SportsMetrics: Blending Text and Numerical Data to Understand Information Fusion in LLMs
Yebowen Hu, Kaiqiang Song, Sangwoo Cho, Xiaoyang Wang, Hassan Foroosh, Dong Yu, Fei Liu
TL;DR
SportsMetrics presents a benchmark to evaluate LLMs on numerical reasoning and information fusion by processing long, text-rich play-by-play narratives from NBA and NFL games. It introduces four adversarial tasks—New Rule, Swap, Shuffle, and planning-based data queries—to probe LLMs' adaptability, robustness, and memory for complex data. The evaluation emphasizes a JSON-based working memory and uses domain-specific scoring metrics like NBA Game Score and NCAA Passing Efficiency to quantify performance. Findings show long-context LLMs generally outperform standard models, highlighting the importance of context length for accurate numerical tracking in long narratives. The benchmark offers a practical, sports-centric framework with potential extensions to multiplayer gaming and collaborative analytics.
Abstract
Large language models hold significant potential for integrating various data types, such as text documents and database records, for advanced analytics. However, blending text and numerical data presents substantial challenges. LLMs need to process and cross-reference entities and numbers, handle data inconsistencies and redundancies, and develop planning capabilities such as building a working memory for managing complex data queries. In this paper, we introduce four novel tasks centered around sports data analytics to evaluate the numerical reasoning and information fusion capabilities of LLMs.
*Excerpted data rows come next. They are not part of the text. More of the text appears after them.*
-- ==== Sys2Proof/Tests/Slice0.lean ====
section
/-! SUPPORT. The model's own tests: ill-formed terms, one written-out word per form, single steps with the results of
spec/95_test_vectors.md, and a witness for the hypotheses of every obligation. -/

namespace Sys2Proof.Tests

open Sys2Proof Sys2Proof.Machine

set_option Elab.async false

/-! ## Helpers -/

/-- A machine right after reset with RAM in window 1, the control page in window 0, open bus in window 2 and `code` at
0xE000 in ROM bank 0, where PC stands. -/
def base (code : List Byte) : State :=
  placeBytes 0xE000#16 code (State.reset.setCpu { State.reset.cpu with
    pc := 0xE000#16
    sp := 0xFF#8
    mpr := { State.reset.cpu.mpr with m0 := 0xFF#8, m1 := 0xF8#8, m2 := 0x80#8 } })

/-- `base` with the register file changed. -/
def baseWith (f : Cpu → Cpu) (code : List Byte) : State := (base code).setCpu (f (base code).cpu)

/-- The RAM byte at an offset. -/
def ramAt (s : State) (off : Nat) : Byte := s.mem.read (ramBase + off)

/-- `s` with the RAM byte at an offset set. -/
def withRam (off : Nat) (v : Byte) (s : State) : State := s.setMem (s.mem.write (ramBase + off) v)

/-- The next state, if the outcome is one. -/
def nextOf : Host.Outcome State Fault Refusal → Option State
  | .next t => some t
  | _ => none

/-- The fault, if the outcome is one. -/
def faultOf : Host.Outcome State Fault Refusal → Option Fault
  | .fault f => some f
  | _ => none

/-- The refusal, if the outcome is one. -/
def refusalOf : Host.Outcome State Fault Refusal → Option Refusal
  | .refused r => some r
  | _ => none

/-- What one step of `s` leaves, looked at through `f`. -/
def seen {α : Type} (s : State) (f : State → α) : Option α := (nextOf (step s)).map f

/-! ## Well-formedness: a form outside SHOWN is refused under SHOWN (spec/30_encoding.md R96) -/

theorem test_wf_refuses_zp_under_shown : Instr.wellFormed .shown (.ldaZp 0x10#8) = false := by decide

theorem test_wf_refuses_cmp_under_shown : Instr.wellFormed .shown (.cmpImm 0x10#8) = false := by decide

theorem test_wf_accepts : Instr.wellFormed .shown (.ldaImm 0x10#8) = true ∧
    Instr.wellFormed .all (.ldaZp 0x10#8) = true := by decide

/-! ## Decoding: every form's word written out from R91 and R96 (little-endian operands, R92) -/

theorem test_decode_low :
    decode .all [0x20#8, 0x10#8, 0xE0#8] = .ok (.jsrAbs 0xE010#16, []) ∧
    decode .all [0x53#8, 0x02#8] = .ok (.tamMask 0x02#8, []) ∧
    decode .all [0x54#8] = .ok (.csl, []) ∧
    decode .all [0x60#8] = .ok (.rts, []) ∧
    decode .all [0x62#8] = .ok (.cla, []) ∧
    decode .all [0x64#8, 0x11#8] = .ok (.stzZp 0x11#8, []) ∧
    decode .all [0x73#8, 0x00#8, 0xE0#8, 0x01#8, 0x22#8, 0x04#8, 0x03#8]
      = .ok (.tii 0xE000#16 0x2201#16 0x0304#16, []) ∧
    decode .all [0x74#8, 0x10#8] = .ok (.stzZpX 0x10#8, []) ∧
    decode .all [0x78#8] = .ok (.sei, []) ∧
    decode .all [0x80#8, 0xF6#8] = .ok (.braRel 0xF6#8, []) ∧
    decode .all [0x82#8] = .ok (.clx, []) ∧
    decode .all [0x85#8, 0x10#8] = .ok (.staZp 0x10#8, []) := ⟨rfl, rfl, rfl, rfl, rfl, rfl, rfl, rfl, rfl, rfl, rfl, rfl⟩

theorem test_decode_middle :
    decode .all [0x8D#8, 0x01#8, 0x0C#8] = .ok (.staAbs 0x0C01#16, []) ∧
    decode .all [0x95#8, 0x10#8] = .ok (.staZpX 0x10#8, []) ∧
    decode .all [0x99#8, 0x00#8, 0x22#8] = .ok (.staAbsY 0x2200#16, []) ∧
    decode .all [0x9A#8] = .ok (.txs, []) ∧
    decode .all [0x9C#8, 0x00#8, 0x0C#8] = .ok (.stzAbs 0x0C00#16, []) ∧
    decode .all [0x9D#8, 0x00#8, 0x22#8] = .ok (.staAbsX 0x2200#16, []) ∧
    decode .all [0x9E#8, 0x34#8, 0x12#8] = .ok (.stzAbsX 0x1234#16, []) ∧
    decode .all [0xA2#8, 0xFF#8] = .ok (.ldxImm 0xFF#8, []) ∧
    decode .all [0xA5#8, 0x10#8] = .ok (.ldaZp 0x10#8, []) ∧
    decode .all [0xA6#8, 0x10#8] = .ok (.ldxZp 0x10#8, []) ∧
    decode .all [0xA9#8, 0xF8#8] = .ok (.ldaImm 0xF8#8, []) := ⟨rfl, rfl, rfl, rfl, rfl, rfl, rfl, rfl, rfl, rfl, rfl⟩

theorem test_decode_upper :
    decode .all [0xAD#8, 0x00#8, 0x40#8] = .ok (.ldaAbs 0x4000#16, []) ∧
    decode .all [0xAE#8, 0x34#8, 0x12#8] = .ok (.ldxAbs 0x1234#16, []) ∧
    decode .all [0xB5#8, 0xF0#8] = .ok (.ldaZpX 0xF0#8, []) ∧
    decode .all [0xB6#8, 0x10#8] = .ok (.ldxZpY 0x10#8, []) ∧
    decode .all [0xB9#8, 0x34#8, 0x12#8] = .ok (.ldaAbsY 0x1234#16, []) ∧
    decode .all [0xBD#8, 0xF0#8, 0xFF#8] = .ok (.ldaAbsX 0xFFF0#16, []) ∧
    decode .all [0xBE#8, 0x34#8, 0x12#8] = .ok (.ldxAbsY 0x1234#16, []) ∧
    decode .all [0xC5#8, 0x10#8] = .ok (.cmpZp 0x10#8, []) ∧
    decode .all [0xC9#8, 0x42#8] = .ok (.cmpImm 0x42#8, []) := ⟨rfl, rfl, rfl, rfl, rfl, rfl, rfl, rfl, rfl⟩

theorem test_decode_high :
    decode .all [0xCD#8, 0x34#8, 0x12#8] = .ok (.cmpAbs 0x1234#16, []) ∧
    decode .all [0xD4#8] = .ok (.csh, []) ∧
    decode .all [0xD5#8, 0x10#8] = .ok (.cmpZpX 0x10#8, []) ∧
    decode .all [0xD8#8] = .ok (.cld, []) ∧
    decode .all [0xD9#8, 0x34#8, 0x12#8] = .ok (.cmpAbsY 0x1234#16, []) ∧
    decode .all [0xDD#8, 0x34#8, 0x12#8] = .ok (.cmpAbsX 0x1234#16, []) ∧
    decode .all [0xE8#8] = .ok (.inx, []) ∧
    decode .all [0xF0#8, 0x06#8] = .ok (.beqRel 0x06#8, []) := ⟨rfl, rfl, rfl, rfl, rfl, rfl, rfl, rfl⟩

/-- V-FLT-2 to V-FLT-4: RTI, LDA (zp) and, under SHOWN, STA zp have no row. -/
theorem test_decode_rejects :
    decode .all [0x40#8] = .error (.unknownOpcode 0x40#8) ∧
    decode .all [0xB2#8, 0x10#8] = .error (.unknownOpcode 0xB2#8) ∧
    decode .shown [0x85#8, 0x10#8] = .error (.unknownOpcode 0x85#8) ∧
    decode .all [0x20#8, 0x10#8] = .error (.truncated 0x20#8) ∧
    decode .all [] = .error .noByte := ⟨rfl, rfl, rfl, rfl, rfl⟩

theorem test_decodeTableWord : decodeTableWord 24 0xE01020 = some (.jsrAbs 0xE010#16) ∧
    decodeTableWord 8 0xFFFFE8 = some .inx ∧ decodeTableWord 8 0xFF = none ∧
    decodeTableWord 56 0x00042200E00073 = some (.tii 0xE000#16 0x2200#16 0x0004#16) := by decide +kernel

/-- An instruction placed in the state after reset is what the first step runs. -/
theorem test_withFetchWord : seen (State.reset.withFetchWord 8 0xE8) (fun t => (t.cpu.x, t.cpu.pc)) =
    some (0x01#8, 0x0000#16) := by decide +kernel

/-! ## Mapping and regions (V-MEM) -/

/-- S1, V-MEM-1, V-MEM-2. -/
theorem test_map : mapAddress (base []).cpu.mpr 0x2345#16 = 0x1F0345#21 ∧
    mapAddress (base []).cpu.mpr 0xFFFE#16 = 0x001FFE#21 ∧
    mapAddress { (base []).cpu.mpr with m3 := 0xFB#8 } 0x6010#16 = 0x1F6010#21 := by decide +kernel

/-- V-MEM-4: an LDA from bank 0xFF costs 49 ticks and draws its value. -/
theorem test_lda_vdc : seen (base [0xAD#8, 0x00#8, 0x00#8]) (fun t => (t.clk.counter, t.clk.extra, t.draws)) =
    some (49, 0, 1) := by decide +kernel

/-- V-MEM-7: a write to Sub 2 sets the latch and both accesses are diagnosed. -/
theorem test_sta_psg : seen (baseWith (fun c => { c with a := 0x9A#8 }) [0x8D#8, 0x00#8, 0x08#8])
    (fun t => (t.latch, t.events)) = some (0x9A#8,
      [.diag .warning (.notImplemented 2 0), .diag .warning (.notImplemented 2 0)]) := by decide +kernel

/-! ## Single steps: loads, stores, bank select -/

/-- V-LS-1. -/
theorem test_lda_imm : seen (base [0xA9#8, 0x00#8]) (fun t => (t.cpu.a, t.cpu.p.z, t.cpu.p.n, t.clk.counter, t.cpu.pc)) =
    some (0x00#8, true, false, 24, 0xE002#16) := by decide +kernel

/-- V-LS-4: the zero-page index wraps in the page. -/
theorem test_lda_zpx : seen (withRam 0x10 0x5A#8 (baseWith (fun c => { c with x := 0x20#8 }) [0xB5#8, 0xF0#8]))
    (fun t => (t.cpu.a, t.clk.counter)) = some (0x5A#8, 36) := by decide +kernel

/-- V-LS-5: an absolute index wraps modulo 65536. -/
theorem test_lda_absx : seen ((baseWith (fun c => { c with x := 0x20#8, mpr := { c.mpr with m0 := 0x00#8 } })
      [0xBD#8, 0xF0#8, 0xFF#8]).setMem
      ((base [0xBD#8, 0xF0#8, 0xFF#8]).mem.write 0x0010 0x33#8)) (fun t => t.cpu.a) = some 0x33#8 := by decide +kernel

/-- V-LS-6. -/
theorem test_ldx_zpy : seen (withRam 0x05 0x80#8 (baseWith (fun c => { c with y := 0xF5#8 }) [0xB6#8, 0x10#8]))
    (fun t => (t.cpu.x, t.cpu.p.n, t.cpu.p.z)) = some (0x80#8, true, false) := by decide +kernel

/-- V-LS-7: open bus reads 0xFF. -/
theorem test_lda_open_bus : seen (base [0xAD#8, 0x00#8, 0x40#8]) (fun t => (t.cpu.a, t.cpu.p.n, t.cpu.p.z)) =
    some (0xFF#8, true, false) := by decide +kernel

/-- V-LS-8: a store makes the dummy read too. -/
theorem test_sta_zp : seen (baseWith (fun c => { c with a := 0x42#8 }) [0x85#8, 0x10#8])
    (fun t => (ramAt t 0x10, t.clk.counter)) = some (0x42#8, 48) := by decide +kernel

/-- V-LS-9. -/
theorem test_sta_absy : seen (baseWith (fun c => { c with a := 0x77#8, y := 0x03#8 }) [0x99#8, 0x00#8, 0x22#8])
    (fun t => (ramAt t 0x0203, t.clk.counter)) = some (0x77#8, 60) := by decide +kernel

/-- V-LS-10: Z is not set. -/
theorem test_stz_zp : seen (withRam 0x11 0xAB#8 (base [0x64#8, 0x11#8])) (fun t => (ramAt t 0x11, t.cpu.p.z)) =
    some (0x00#8, false) := by decide +kernel

/-- V-LS-12: STZ $0C01 disables the timer and reloads it. -/
theorem test_stz_timer : seen ((base [0x9C#8, 0x01#8, 0x0C#8]).setTmr
      { reload := 4, current := 2, enabled := true, acc := 1, coarse := 7 })
    (fun t => (t.tmr.enabled, t.tmr.current, t.latch, t.clk.counter)) = some (false, 4, 0x00#8, 62) := by decide +kernel

/-- V-TAM-1. -/
theorem test_tam : seen (baseWith (fun c => { c with a := 0xF9#8 }) [0x53#8, 0x02#8])
    (fun t => (t.cpu.mpr.m1, t.cpu.mpr.m0, t.cpu.mpr.m2, t.clk.counter)) =
    some (0xF9#8, 0xFF#8, 0x80#8, 24) := by decide +kernel

/-- V-TAM-3. -/
theorem test_tam_all : seen (baseWith (fun c => { c with a := 0xF8#8 }) [0x53#8, 0xFF#8])
    (fun t => (t.cpu.mpr.m0, t.cpu.mpr.m7)) = some (0xF8#8, 0xF8#8) := by decide +kernel

/-! ## Single steps: subroutines and block transfer -/

/-- V-SUB-1. -/
theorem test_jsr : seen (base [0x20#8, 0x10#8, 0xE0#8])
    (fun t => (ramAt t 0x1FF, ramAt t 0x1FE, t.cpu.sp, t.cpu.pc, t.clk.counter)) =
    some (0x02#8, 0xE0#8, 0xFD#8, 0xE010#16, 60) := by decide +kernel

/-- V-SUB-5: the stack pointer wraps in the page. -/
theorem test_jsr_wraps : seen (baseWith (fun c => { c with sp := 0x00#8 }) [0x20#8, 0x10#8, 0xE0#8])
    (fun t => (ramAt t 0x100, ramAt t 0x1FF, t.cpu.sp)) = some (0x02#8, 0xE0#8, 0xFE#8) := by decide +kernel

/-- V-SUB-3. -/
theorem test_rts : seen (withRam 0x1FE 0xE0#8 (withRam 0x1FF 0x02#8 (baseWith (fun c => { c with sp := 0xFD#8 })
      [0x60#8]))) (fun t => (t.cpu.sp, t.cpu.pc, t.clk.counter)) = some (0xFF#8, 0xE003#16, 36) := by decide +kernel

/-- V-SUB-6. -/
theorem test_rts_wraps : seen (withRam 0x1FE 0xFF#8 (withRam 0x1FF 0xFF#8 (baseWith (fun c => { c with sp := 0xFD#8 })
      [0x60#8]))) (fun t => t.cpu.pc) = some 0x0000#16 := by decide +kernel

/-- V-TII-4: each read sees the previous write, and `len - 1` bytes are copied. -/
theorem test_tii_overlap : seen (withRam 0x200 0xAA#8 (withRam 0x201 0xBB#8 (withRam 0x203 0xDD#8
      (base [0x73#8, 0x00#8, 0x22#8, 0x01#8, 0x22#8, 0x03#8, 0x00#8]))))
    (fun t => (ramAt t 0x200, ramAt t 0x201, ramAt t 0x202, ramAt t 0x203, t.cpu.sp)) =
    some (0xAA#8, 0xAA#8, 0xAA#8, 0xDD#8, 0xFF#8) := by decide +kernel

/-- V-TII-2, V-TII-1: length 1 copies nothing and makes 13 accesses; Y, A and X are left on the stack page. -/
theorem test_tii_one : seen (baseWith (fun c => { c with a := 0x01#8, x := 0x02#8, y := 0x03#8 })
      [0x73#8, 0x00#8, 0xE0#8, 0x00#8, 0x22#8, 0x01#8, 0x00#8])
    (fun t => (ramAt t 0x1FF, ramAt t 0x1FE, ramAt t 0x1FD, t.clk.counter, t.events.head?)) =
    some (0x03#8, 0x01#8, 0x02#8, 156, some (.diag .info (.tiiBreakdown 0 156))) := by decide +kernel

/-! ## Single steps: compare, branches, flag and mode instructions -/

/-- The first four rows of V-CMP. -/
theorem test_compare : ∀ p : List (Byte × Byte × Bool × Bool × Bool),
    p = [(0x10#8, 0x10#8, true, true, false), (0x00#8, 0x01#8, false, false, true),
      (0x80#8, 0x7F#8, true, false, false), (0xFF#8, 0x00#8, true, false, true)] →
    p.all (fun r => (((base []).cpu.p.compare r.1 r.2.1).c, ((base []).cpu.p.compare r.1 r.2.1).z,
      ((base []).cpu.p.compare r.1 r.2.1).n) == r.2.2) = true := by
  rintro _ rfl; decide +kernel

/-- V-CMP as a step: A is unchanged. -/
theorem test_cmp_zp : seen (withRam 0x10 0xFF#8 (baseWith (fun c => { c with a := 0x01#8 }) [0xC5#8, 0x10#8]))
    (fun t => (t.cpu.a, t.cpu.p.c, t.cpu.p.z, t.cpu.p.n, t.clk.counter)) =
    some (0x01#8, false, false, false, 36) := by decide +kernel

/-- V-BR-1 (from 0xE000). -/
theorem test_beq_taken : seen (baseWith (fun c => { c with p := { c.p with z := true } }) [0xF0#8, 0x06#8])
    (fun t => (t.cpu.pc, t.clk.counter)) = some (0xE008#16, 25) := by decide +kernel

/-- V-BR-2. -/
theorem test_beq_not_taken : seen (base [0xF0#8, 0x06#8]) (fun t => (t.cpu.pc, t.clk.counter)) =
    some (0xE002#16, 24) := by decide +kernel

/-- V-BR-5: BRA *, in fast mode. -/
theorem test_bra_self : seen (baseWith (fun c => { c with fast := true }) [0x80#8, 0xFE#8])
    (fun t => (t.cpu.pc, t.clk.counter)) = some (0xE000#16, 7) := by decide +kernel

/-- V-FM-1. -/
theorem test_sei : seen (baseWith (fun c => { c with p := { c.p with i := false } }) [0x78#8])
    (fun t => (t.cpu.p.i, t.clk.counter, t.cpu.pc)) = some (true, 24, 0xE001#16) := by decide +kernel

/-- V-FM-2: both accesses are at the old speed, and no cycle mismatch is reported. -/
theorem test_csh : seen (base [0xD4#8]) (fun t => (t.cpu.fast, t.clk.counter, t.events)) = some (true, 24, []) := by
  decide +kernel

/-- V-FM-3. -/
theorem test_csl : seen (baseWith (fun c => { c with fast := true }) [0x54#8]) (fun t => (t.cpu.fast, t.clk.counter)) =
    some (false, 6) := by decide +kernel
These tasks involve providing LLMs with detailed, play-by-play sports game descriptions, then challenging them with adversarial scenarios such as new game rules, longer durations, scrambled narratives, and analyzing key statistics in game summaries. We conduct extensive experiments on NBA and NFL games to assess the performance of LLMs on these tasks. Our benchmark, SportsMetrics, introduces a new mechanism for assessing LLMs' numerical reasoning and fusion skills.